A song recorded by former President Donald Trump and the “J6 Prison Choir”—a group of men charged for their involvement in the Jan. 6, 2021 breach of the U.S. Capitol—hit the number one spot on iTunes over the weekend.

The two-minute song is titled “Justice For All,” and features the Jan. 6 inmates singing the “Star Spangled Banner” interspersed with Trump reciting the Pledge of Allegiance. The song ends with the choir repeatedly chanting “USA! USA!”

The song was released on March 3 and made it to the number two spot on the iTunes song charts on March 10, before surpassing “Flowers” by Miley Cyrus to reach the number-one spot on March 11.

The defendants were charged for entering the Capitol building on Jan. 6, 2021, while lawmakers were certifying the 2020 election results for Joe Biden. In the weeks leading up to that day, Trump had challenged the election results and called supporters to Washington D.C. to protest on his behalf as he pursued the election challenges.

Meanwhile, many people charged with breaching the Capitol on Jan. 6, 2021 have found themselves incarcerated in the same wing of a Washington D.C. correctional facility. As many of the inmates remained in the prison for months while awaiting their trials, they began to form a chorus that would sing the national anthem every night at 9 p.m. The “J6 Prison Choir” formed as a result of this nightly tradition.

“J6 Prison Choir consists of individuals who have been incarcerated as a result of their involvement in the January 6, 2021 protest for election integrity after President Donald J. Trump stated ‘I know that everyone here will soon be marching over to the Capitol building to peacefully and patriotically make your voices heard,'” the choir’s website reads. “The J6PC continues to make their voices heard through the power of music and sings ‘The Star Spangled Banner’ every evening before bed.”

Forbes reported that Trump recorded his portion of the song a couple of weeks prior at his Mar-a-Lago home in Florida, while the J6 Prison Choir recorded its part of the song using a jailhouse phone.

The song was released the day before Trump appeared at the annual Conservative Political Action Conference (CPAC). Just days later, Fox News host Tucker Carlson began airing segments of newly released security footage recorded in and around the U.S. Capitol on Jan. 6, arguing that the footage contradicts predominant political and media narratives about the severity of some defendant’s actions that day.

Carlson showed footage of Jan. 6 defendant Jacob Chansley, otherwise known as the “Q-Anon Shaman,” being led around the Capitol by police officers who did not appear threatened by Chansley’s actions that day. Carlson argued the footage showed Chansley was a minimal security threat, even though he later pleaded guilty and received a sentence of more than three years in prison for his actions.

Prosecutors have argued the footage does not exonerate Chansley. The prosecutors said that the footage Carlson presented did not show how Chansley had shouted obscenities in the Senate chamber, and that Chansley had refused to be escorted out of the building until other officers arrived.

Choir Raising Money For Defendants

CNN reported that an unnamed Trump campaign advisor had denied that the former president’s involvement in the song has anything to do with his 2024 presidential campaign.
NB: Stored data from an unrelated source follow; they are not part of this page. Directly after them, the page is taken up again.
@[simp] theorem State.setSlot_agenda (s : State) (k : Nat) (x : Slot) : (s.setSlot k x).agenda = s.agenda := rfl
@[simp] theorem State.setSlot_ev (s : State) (k : Nat) (x : Slot) : (s.setSlot k x).ev = s.ev := rfl
@[simp] theorem State.setSlot_cur (s : State) (k : Nat) (x : Slot) : (s.setSlot k x).cur = s.cur := rfl
@[simp] theorem State.setSlot_turn (s : State) (k : Nat) (x : Slot) : (s.setSlot k x).turn = s.turn := rfl
@[simp] theorem State.setSlot_early (s : State) (k : Nat) (x : Slot) : (s.setSlot k x).early = s.early := rfl
@[simp] theorem State.setSlot_free (s : State) (k : Nat) (x : Slot) : (s.setSlot k x).free = s.free := rfl
@[simp] theorem State.setSlot_cores (s : State) (k : Nat) (x : Slot) : (s.setSlot k x).cores = s.cores := rfl
@[simp] theorem State.setSlot_cells (s : State) (k : Nat) (x : Slot) : (s.setSlot k x).cells = s.cells := rfl
@[simp] theorem State.setSlot_ms (s : State) (k : Nat) (x : Slot) : (s.setSlot k x).ms = s.ms := rfl
@[simp] theorem State.setSlot_hyps (s : State) (k : Nat) (x : Slot) : (s.setSlot k x).hyps = s.hyps := rfl
@[simp] theorem State.setSlot_ls (s : State) (k : Nat) (x : Slot) : (s.setSlot k x).ls = s.ls := rfl
@[simp] theorem State.setSlot_ss (s : State) (k : Nat) (x : Slot) : (s.setSlot k x).ss = s.ss := rfl
@[simp] theorem State.setSlot_es (s : State) (k : Nat) (x : Slot) : (s.setSlot k x).es = s.es := rfl
@[simp] theorem State.setSlot_ws (s : State) (k : Nat) (x : Slot) : (s.setSlot k x).ws = s.ws := rfl
@[simp] theorem State.setSlot_fs (s : State) (k : Nat) (x : Slot) : (s.setSlot k x).fs = s.fs := rfl
@[simp] theorem State.setSlot_pf (s : State) (k : Nat) (x : Slot) : (s.setSlot k x).pf = s.pf := rfl
@[simp] theorem State.core_setSlot (s : State) (k j : Nat) (x : Slot) : (s.setSlot k x).core j = s.core j := rfl
@[simp] theorem State.cell_setSlot (s : State) (k j : Nat) (x : Slot) : (s.setSlot k x).cell j = s.cell j := rfl
@[simp] theorem State.clock_setSlot (s : State) (k j : Nat) (x : Slot) : (s.setSlot k x).clock j = s.clock j := rfl
@[simp] theorem State.live_setSlot (s : State) (k j : Nat) (x : Slot) : (s.setSlot k x).live j = s.live j := rfl
@[simp] theorem State.setCore_agenda (s : State) (k : Nat) (x : Core) : (s.setCore k x).agenda = s.agenda := rfl
@[simp] theorem State.setCore_ev (s : State) (k : Nat) (x : Core) : (s.setCore k x).ev = s.ev := rfl
@[simp] theorem State.setCore_cur (s : State) (k : Nat) (x : Core) : (s.setCore k x).cur = s.cur := rfl
@[simp] theorem State.setCore_turn (s : State) (k : Nat) (x : Core) : (s.setCore k x).turn = s.turn := rfl
@[simp] theorem State.setCore_early (s : State) (k : Nat) (x : Core) : (s.setCore k x).early = s.early := rfl
@[simp] theorem State.setCore_free (s : State) (k : Nat) (x : Core) : (s.setCore k x).free = s.free := rfl
@[simp] theorem State.setCore_slots (s : State) (k : Nat) (x : Core) : (s.setCore k x).slots = s.slots := rfl
@[simp] theorem State.setCore_cells (s : State) (k : Nat) (x : Core) : (s.setCore k x).cells = s.cells := rfl
@[simp] theorem State.setCore_ms (s : State) (k : Nat) (x : Core) : (s.setCore k x).ms = s.ms := rfl
@[simp] theorem State.setCore_hyps (s : State) (k : Nat) (x : Core) : (s.setCore k x).hyps = s.hyps := rfl
@[simp] theorem State.setCore_ls (s : State) (k : Nat) (x : Core) : (s.setCore k x).ls = s.ls := rfl
@[simp] theorem State.setCore_ss (s : State) (k : Nat) (x : Core) : (s.setCore k x).ss = s.ss := rfl
@[simp] theorem State.setCore_es (s : State) (k : Nat) (x : Core) : (s.setCore k x).es = s.es := rfl
@[simp] theorem State.setCore_ws (s : State) (k : Nat) (x : Core) : (s.setCore k x).ws = s.ws := rfl
@[simp] theorem State.setCore_fs (s : State) (k : Nat) (x : Core) : (s.setCore k x).fs = s.fs := rfl
@[simp] theorem State.setCore_pf (s : State) (k : Nat) (x : Core) : (s.setCore k x).pf = s.pf := rfl
@[simp] theorem State.slot_setCore (s : State) (k j : Nat) (x : Core) : (s.setCore k x).slot j = s.slot j := rfl
@[simp] theorem State.cell_setCore (s : State) (k j : Nat) (x : Core) : (s.setCore k x).cell j = s.cell j := rfl
@[simp] theorem State.clock_setCore (s : State) (k j : Nat) (x : Core) : (s.setCore k x).clock j = s.clock j := rfl
@[simp] theorem State.live_setCore (s : State) (k j : Nat) (x : Core) : (s.setCore k x).live j = s.live j := rfl
@[simp] theorem State.setCell_agenda (s : State) (k : Nat) (x : Cell) : (s.setCell k x).agenda = s.agenda := rfl
@[simp] theorem State.setCell_ev (s : State) (k : Nat) (x : Cell) : (s.setCell k x).ev = s.ev := rfl
@[simp] theorem State.setCell_cur (s : State) (k : Nat) (x : Cell) : (s.setCell k x).cur = s.cur := rfl
@[simp] theorem State.setCell_turn (s : State) (k : Nat) (x : Cell) : (s.setCell k x).turn = s.turn := rfl
@[simp] theorem State.setCell_early (s : State) (k : Nat) (x : Cell) : (s.setCell k x).early = s.early := rfl
@[simp] theorem State.setCell_free (s : State) (k : Nat) (x : Cell) : (s.setCell k x).free = s.free := rfl
@[simp] theorem State.setCell_slots (s : State) (k : Nat) (x : Cell) : (s.setCell k x).slots = s.slots := rfl
@[simp] theorem State.setCell_cores (s : State) (k : Nat) (x : Cell) : (s.setCell k x).cores = s.cores := rfl
@[simp] theorem State.setCell_ms (s : State) (k : Nat) (x : Cell) : (s.setCell k x).ms = s.ms := rfl
@[simp] theorem State.setCell_hyps (s : State) (k : Nat) (x : Cell) : (s.setCell k x).hyps = s.hyps := rfl
@[simp] theorem State.setCell_ls (s : State) (k : Nat) (x : Cell) : (s.setCell k x).ls = s.ls := rfl
@[simp] theorem State.setCell_ss (s : State) (k : Nat) (x : Cell) : (s.setCell k x).ss = s.ss := rfl
@[simp] theorem State.setCell_es (s : State) (k : Nat) (x : Cell) : (s.setCell k x).es = s.es := rfl
@[simp] theorem State.setCell_ws (s : State) (k : Nat) (x : Cell) : (s.setCell k x).ws = s.ws := rfl
@[simp] theorem State.setCell_fs (s : State) (k : Nat) (x : Cell) : (s.setCell k x).fs = s.fs := rfl
@[simp] theorem State.setCell_pf (s : State) (k : Nat) (x : Cell) : (s.setCell k x).pf = s.pf := rfl
@[simp] theorem State.slot_setCell (s : State) (k j : Nat) (x : Cell) : (s.setCell k x).slot j = s.slot j := rfl
@[simp] theorem State.core_setCell (s : State) (k j : Nat) (x : Cell) : (s.setCell k x).core j = s.core j := rfl
@[simp] theorem State.clock_setCell (s : State) (k j : Nat) (x : Cell) : (s.setCell k x).clock j = s.clock j := rfl
@[simp] theorem State.live_setCell (s : State) (k j : Nat) (x : Cell) : (s.setCell k x).live j = s.live j := rfl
Trump has shared some sympathy for the defendants, and has even proposed pardoning them if he regains office in 2024.

On its website, the J6 Prison Choir said it recorded the song and began selling vinyl copies to raise money for “certain prisoners denied their constitutional rights.”

Jan. 6 defendants have raised allegations that they’ve been subjected to lengthy stretches in solitary confinement and beatings by prison guards. A January 2022 inspection of the D.C. jail facilities holding Jan. 6 defendants by U.S. Marshals found “evidence of systemic failures,” including signs that water was shut off to inmates as punishment.

Criticisms

The song “Justice For All” gained popularity amid criticisms of Trump and Carlson’s recent comments about the events at the Capitol on Jan. 6, 2021.
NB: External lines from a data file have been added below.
-- ==== Sys2Proof/Laws/Entered.lean ====
section
/-!
SUPPORT. What the terms of the claims leave alone: entering an instruction, its end, a g register written, a message sent.
-/

namespace Sys2Proof.Machine

set_option Elab.async false

@[simp] theorem State.entered_cur (s : State) (i : Instr) : (s.entered i).cur = s.cur := by
  unfold State.entered; split <;> rfl

@[simp] theorem State.entered_slot_st (s : State) (i : Instr) (t : Nat) : ((s.entered i).slot t).st = (s.slot t).st := by
  unfold State.entered; split <;> simp only [State.slot_setSlot] <;> split <;> simp_all
@[simp] theorem State.entered_slot_wait (s : State) (i : Instr) (t : Nat) : ((s.entered i).slot t).wait = (s.slot t).wait := by
  unfold State.entered; split <;> simp only [State.slot_setSlot] <;> split <;> simp_all
@[simp] theorem State.entered_slot_pc (s : State) (i : Instr) (t : Nat) : ((s.entered i).slot t).pc = (s.slot t).pc := by
  unfold State.entered; split <;> simp only [State.slot_setSlot] <;> split <;> simp_all
@[simp] theorem State.entered_slot_g (s : State) (i : Instr) (t : Nat) : ((s.entered i).slot t).g = (s.slot t).g := by
  unfold State.entered; split <;> simp only [State.slot_setSlot] <;> split <;> simp_all
@[simp] theorem State.entered_slot_v (s : State) (i : Instr) (t : Nat) : ((s.entered i).slot t).v = (s.slot t).v := by
  unfold State.entered; split <;> simp only [State.slot_setSlot] <;> split <;> simp_all
@[simp] theorem State.entered_slot_m (s : State) (i : Instr) (t : Nat) : ((s.entered i).slot t).m = (s.slot t).m := by
  unfold State.entered; split <;> simp only [State.slot_setSlot] <;> split <;> simp_all
@[simp] theorem State.entered_slot_h (s : State) (i : Instr) (t : Nat) : ((s.entered i).slot t).h = (s.slot t).h := by
  unfold State.entered; split <;> simp only [State.slot_setSlot] <;> split <;> simp_all
@[simp] theorem State.entered_slot_e (s : State) (i : Instr) (t : Nat) : ((s.entered i).slot t).e = (s.slot t).e := by
  unfold State.entered; split <;> simp only [State.slot_setSlot] <;> split <;> simp_all
@[simp] theorem State.entered_slot_mxctl (s : State) (i : Instr) (t : Nat) : ((s.entered i).slot t).mxctl = (s.slot t).mxctl := by
  unfold State.entered; split <;> simp only [State.slot_setSlot] <;> split <;> simp_all
@[simp] theorem State.entered_slot_stat (s : State) (i : Instr) (t : Nat) : ((s.entered i).slot t).stat = (s.slot t).stat := by
  unfold State.entered; split <;> simp only [State.slot_setSlot] <;> split <;> simp_all
@[simp] theorem State.entered_slot_prio (s : State) (i : Instr) (t : Nat) : ((s.entered i).slot t).prio = (s.slot t).prio := by
  unfold State.entered; split <;> simp only [State.slot_setSlot] <;> split <;> simp_all
@[simp] theorem State.entered_slot_launchRec (s : State) (i : Instr) (t : Nat) : ((s.entered i).slot t).launchRec = (s.slot t).launchRec := by
  unfold State.entered; split <;> simp only [State.slot_setSlot] <;> split <;> simp_all
@[simp] theorem State.entered_slot_launch (s : State) (i : Instr) (t : Nat) : ((s.entered i).slot t).launch = (s.slot t).launch := by
  unfold State.entered; split <;> simp only [State.slot_setSlot] <;> split <;> simp_all
@[simp] theorem State.entered_slot_index (s : State) (i : Instr) (t : Nat) : ((s.entered i).slot t).index = (s.slot t).index := by
  unfold State.entered; split <;> simp only [State.slot_setSlot] <;> split <;> simp_all
@[simp] theorem State.entered_slot_stepTask (s : State) (i : Instr) (t : Nat) : ((s.entered i).slot t).stepTask = (s.slot t).stepTask := by
  unfold State.entered; split <;> simp only [State.slot_setSlot] <;> split <;> simp_all
@[simp] theorem State.entered_slot_part (s : State) (i : Instr) (t : Nat) : ((s.entered i).slot t).part = (s.slot t).part := by
  unfold State.entered; split <;> simp only [State.slot_setSlot] <;> split <;> simp_all
@[simp] theorem State.entered_slot_yieldLeft (s : State) (i : Instr) (t : Nat) : ((s.entered i).slot t).yieldLeft = (s.slot t).yieldLeft := by
  unfold State.entered; split <;> simp only [State.slot_setSlot] <;> split <;> simp_all
@[simp] theorem State.entered_slot_trapVec (s : State) (i : Instr) (t : Nat) : ((s.entered i).slot t).trapVec = (s.slot t).trapVec := by
  unfold State.entered; split <;> simp only [State.slot_setSlot] <;> split <;> simp_all
@[simp] theorem State.entered_slot_trapCause (s : State) (i : Instr) (t : Nat) : ((s.entered i).slot t).trapCause = (s.slot t).trapCause := by
  unfold State.entered; split <;> simp only [State.slot_setSlot] <;> split <;> simp_all
@[simp] theorem State.entered_slot_trapVal (s : State) (i : Instr) (t : Nat) : ((s.entered i).slot t).trapVal = (s.slot t).trapVal := by
  unfold State.entered; split <;> simp only [State.slot_setSlot] <;> split <;> simp_all
@[simp] theorem State.entered_slot_trapPc (s : State) (i : Instr) (t : Nat) : ((s.entered i).slot t).trapPc = (s.slot t).trapPc := by
  unfold State.entered; split <;> simp only [State.slot_setSlot] <;> split <;> simp_all
@[simp] theorem State.entered_slot_trapRep (s : State) (i : Instr) (t : Nat) : ((s.entered i).slot t).trapRep = (s.slot t).trapRep := by
  unfold State.entered; split <;> simp only [State.slot_setSlot] <;> split <;> simp_all
@[simp] theorem State.entered_slot_rm (s : State) (i : Instr) (t : Nat) : ((s.entered i).slot t).rm = (s.slot t).rm := by
  unfold State.entered; split <;> simp only [State.slot_setSlot] <;> split <;> simp_all
@[simp] theorem State.entered_slot_fflags (s : State) (i : Instr) (t : Nat) : ((s.entered i).slot t).fflags = (s.slot t).fflags := by
  unfold State.entered; split <;> simp only [State.slot_setSlot] <;> split <;> simp_all
@[simp] theorem State.entered_slot_impl (s : State) (i : Instr) (t : Nat) : ((s.entered i).slot t).impl = (s.slot t).impl := by
  unfold State.entered; split <;> simp only [State.slot_setSlot] <;> split <;> simp_all
@[simp] theorem State.entered_slot_regions (s : State) (i : Instr) (t : Nat) : ((s.entered i).slot t).regions = (s.slot t).regions := by
  unfold State.entered; split <;> simp only [State.slot_setSlot] <;> split <;> simp_all
@[simp] theorem State.entered_slot_spillwait (s : State) (i : Instr) (t : Nat) : ((s.entered i).slot t).spillwait = (s.slot t).spillwait := by
  unfold State.entered; split <;> simp only [State.slot_setSlot] <;> split <;> simp_all
@[simp] theorem State.entered_slot_strmCur (s : State) (i : Instr) (t : Nat) : ((s.entered i).slot t).strmCur = (s.slot t).strmCur := by
  unfold State.entered; split <;> simp only [State.slot_setSlot] <;> split <;> simp_all
@[simp] theorem State.entered_slot_batchPos (s : State) (i : Instr) (t : Nat) : ((s.entered i).slot t).batchPos = (s.slot t).batchPos := by
  unfold State.entered; split <;> simp only [State.slot_setSlot] <;> split <;> simp_all
@[simp] theorem State.entered_slot_members (s : State) (i : Instr) (t : Nat) : ((s.entered i).slot t).members = (s.slot t).members := by
  unfold State.entered; split <;> simp only [State.slot_setSlot] <;> split <;> simp_all
@[simp] theorem State.entered_slot_chanIn (s : State) (i : Instr) (t : Nat) : ((s.entered i).slot t).chanIn = (s.slot t).chanIn := by
  unfold State.entered; split <;> simp only [State.slot_setSlot] <;> split <;> simp_all
@[simp] theorem State.entered_slot_chanOut (s : State) (i : Instr) (t : Nat) : ((s.entered i).slot t).chanOut = (s.slot t).chanOut := by
  unfold State.entered; split <;> simp only [State.slot_setSlot] <;> split <;> simp_all
@[simp] theorem State.entered_slot_inq (s : State) (i : Instr) (t : Nat) : ((s.entered i).slot t).inq = (s.slot t).inq := by
  unfold State.entered; split <;> simp only [State.slot_setSlot] <;> split <;> simp_all
@[simp] theorem State.entered_slot_asid (s : State) (i : Instr) (t : Nat) : ((s.entered i).slot t).asid = (s.slot t).asid := by
  unfold State.entered; split <;> simp only [State.slot_setSlot] <;> split <;> simp_all
@[simp] theorem State.entered_slot_world (s : State) (i : Instr) (t : Nat) : ((s.entered i).slot t).world = (s.slot t).world := by
  unfold State.entered; split <;> simp only [State.slot_setSlot] <;> split <;> simp_all
@[simp] theorem State.entered_slot_resv (s : State) (i : Instr) (t : Nat) : ((s.entered i).slot t).resv = (s.slot t).resv := by
  unfold State.entered; split <;> simp only [State.slot_setSlot] <;> split <;> simp_all
@[simp] theorem State.entered_slot_wc (s : State) (i : Instr) (t : Nat) : ((s.entered i).slot t).wc = (s.slot t).wc := by
  unfold State.entered; split <;> simp only [State.slot_setSlot] <;> split <;> simp_all
@[simp] theorem State.entered_slot_barReg (s : State) (i : Instr) (t : Nat) : ((s.entered i).slot t).barReg = (s.slot t).barReg := by
  unfold State.entered; split <;> simp only [State.slot_setSlot] <;> split <;> simp_all
@[simp] theorem State.entered_slot_rpend (s : State) (i : Instr) (t : Nat) : ((s.entered i).slot t).rpend = (s.slot t).rpend := by
  unfold State.entered; split <;> simp only [State.slot_setSlot] <;> split <;> simp_all
@[simp] theorem State.entered_slot_engFaults (s : State) (i : Instr) (t : Nat) : ((s.entered i).slot t).engFaults = (s.slot t).engFaults := by
  unfold State.entered; split <;> simp only [State.slot_setSlot] <;> split <;> simp_all
@[simp] theorem State.entered_slot_savedPriv (s : State) (i : Instr) (t : Nat) : ((s.entered i).slot t).savedPriv = (s.slot t).savedPriv := by
  unfold State.entered; split <;> simp only [State.slot_setSlot] <;> split <;> simp_all
@[simp] theorem State.entered_slot_sysTrap (s : State) (i : Instr) (t : Nat) : ((s.entered i).slot t).sysTrap = (s.slot t).sysTrap := by
  unfold State.entered; split <;> simp only [State.slot_setSlot] <;> split <;> simp_all
@[simp] theorem State.entered_slot_timer (s : State) (i : Instr) (t : Nat) : ((s.entered i).slot t).timer = (s.slot t).timer := by
  unfold State.entered; split <;> simp only [State.slot_setSlot] <;> split <;> simp_all
@[simp] theorem State.entered_slot_fullVal (s : State) (i : Instr) (t : Nat) : ((s.entered i).slot t).fullVal = (s.slot t).fullVal := by
  unfold State.entered; split <;> simp only [State.slot_setSlot] <;> split <;> simp_all
@[simp] theorem State.entered_slot_fullRep (s : State) (i : Instr) (t : Nat) : ((s.entered i).slot t).fullRep = (s.slot t).fullRep := by
  unfold State.entered; split <;> simp only [State.slot_setSlot] <;> split <;> simp_all
@[simp] theorem State.entered_slot_repFrom (s : State) (i : Instr) (t : Nat) : ((s.entered i).slot t).repFrom = (s.slot t).repFrom := by
  unfold State.entered; split <;> simp only [State.slot_setSlot] <;> split <;> simp_all
@[simp] theorem State.entered_slot_tretRep (s : State) (i : Instr) (t : Nat) : ((s.entered i).slot t).tretRep = (s.slot t).tretRep := by
  unfold State.entered; split <;> simp only [State.slot_setSlot] <;> split <;> simp_all
@[simp] theorem State.entered_slot_pend (s : State) (i : Instr) (t : Nat) : ((s.entered i).slot t).pend = (s.slot t).pend := by
  unfold State.entered; split <;> simp only [State.slot_setSlot] <;> split <;> simp_all
@[simp] theorem State.entered_slot_pairHash (s : State) (i : Instr) (t : Nat) : ((s.entered i).slot t).pairHash = (s.slot t).pairHash := by
  unfold State.entered; split <;> simp only [State.slot_setSlot] <;> split <;> simp_all
@[simp] theorem State.entered_slot_pairSeq (s : State) (i : Instr) (t : Nat) : ((s.entered i).slot t).pairSeq = (s.slot t).pairSeq := by
  unfold State.entered; split <;> simp only [State.slot_setSlot] <;> split <;> simp_all
@[simp] theorem State.entered_slot_partner (s : State) (i : Instr) (t : Nat) : ((s.entered i).slot t).partner = (s.slot t).partner := by
  unfold State.entered; split <;> simp only [State.slot_setSlot] <;> split <;> simp_all
@[simp] theorem State.entered_agenda (s : State) (i : Instr) : (s.entered i).agenda = s.agenda := by
  unfold State.entered; split <;> rfl
@[simp] theorem State.entered_ev (s : State) (i : Instr) : (s.entered i).ev = s.ev := by
  unfold State.entered; split <;> rfl
@[simp] theorem State.entered_turn (s : State) (i : Instr) : (s.entered i).turn = s.turn := by
  unfold State.entered; split <;> rfl
@[simp] theorem State.entered_early (s : State) (i : Instr) : (s.entered i).early = s.early := by
  unfold State.entered; split <;> rfl
@[simp] theorem State.entered_free (s : State) (i : Instr) : (s.entered i).free = s.free := by
  unfold State.entered; split <;> rfl
@[simp] theorem State.entered_cores (s : State) (i : Instr) : (s.entered i).cores = s.cores := by
  unfold State.entered; split <;> rfl
@[simp] theorem State.entered_cells (s : State) (i : Instr) : (s.entered i).cells = s.cells := by
  unfold State.entered; split <;> rfl
@[simp] theorem State.entered_ms (s : State) (i : Instr) : (s.entered i).ms = s.ms := by
  unfold State.entered; split <;> rfl
@[simp] theorem State.entered_hyps (s : State) (i : Instr) : (s.entered i).hyps = s.hyps := by
  unfold State.entered; split <;> rfl
@[simp] theorem State.entered_ls (s : State) (i : Instr) : (s.entered i).ls = s.ls := by
  unfold State.entered; split <;> rfl
@[simp] theorem State.entered_ss (s : State) (i : Instr) : (s.entered i).ss = s.ss := by
  unfold State.entered; split <;> rfl
@[simp] theorem State.entered_es (s : State) (i : Instr) : (s.entered i).es = s.es := by
  unfold State.entered; split <;> rfl
@[simp] theorem State.entered_ws (s : State) (i : Instr) : (s.entered i).ws = s.ws := by
  unfold State.entered; split <;> rfl
@[simp] theorem State.entered_fs (s : State) (i : Instr) : (s.entered i).fs = s.fs := by
  unfold State.entered; split <;> rfl
@[simp] theorem State.entered_pf (s : State) (i : Instr) : (s.entered i).pf = s.pf := by
  unfold State.entered; split <;> rfl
Numerous Democratic lawmakers and some Republicans condemned Carlson’s presentation of the events at the Capitol. Republican Senate Minority Leader Mitch McConnell was among the most prominent figures on the political right who criticized Carlson’s presentation of the Capitol security footage.

“It was a mistake in my view for Fox News to depict this in a way that’s completely at variance with what our chief law enforcement official here at the Capitol thinks,” McConnell said.

The now-defunct  Jan. 6 House select committee recommended charges against Trump before it disbanded. Those charges included insurrection, obstruction of an official proceeding, making a false statement to the federal government, and conspiracy to defraud the federal government.

Trump has disputed blame for the chaos that unfolded at the Capitol on Jan. 6. The former president has pointed to calls for his supporters to be peaceful in their actions that day as well as a video he released after the violence broke out that day, urging supporters to go home.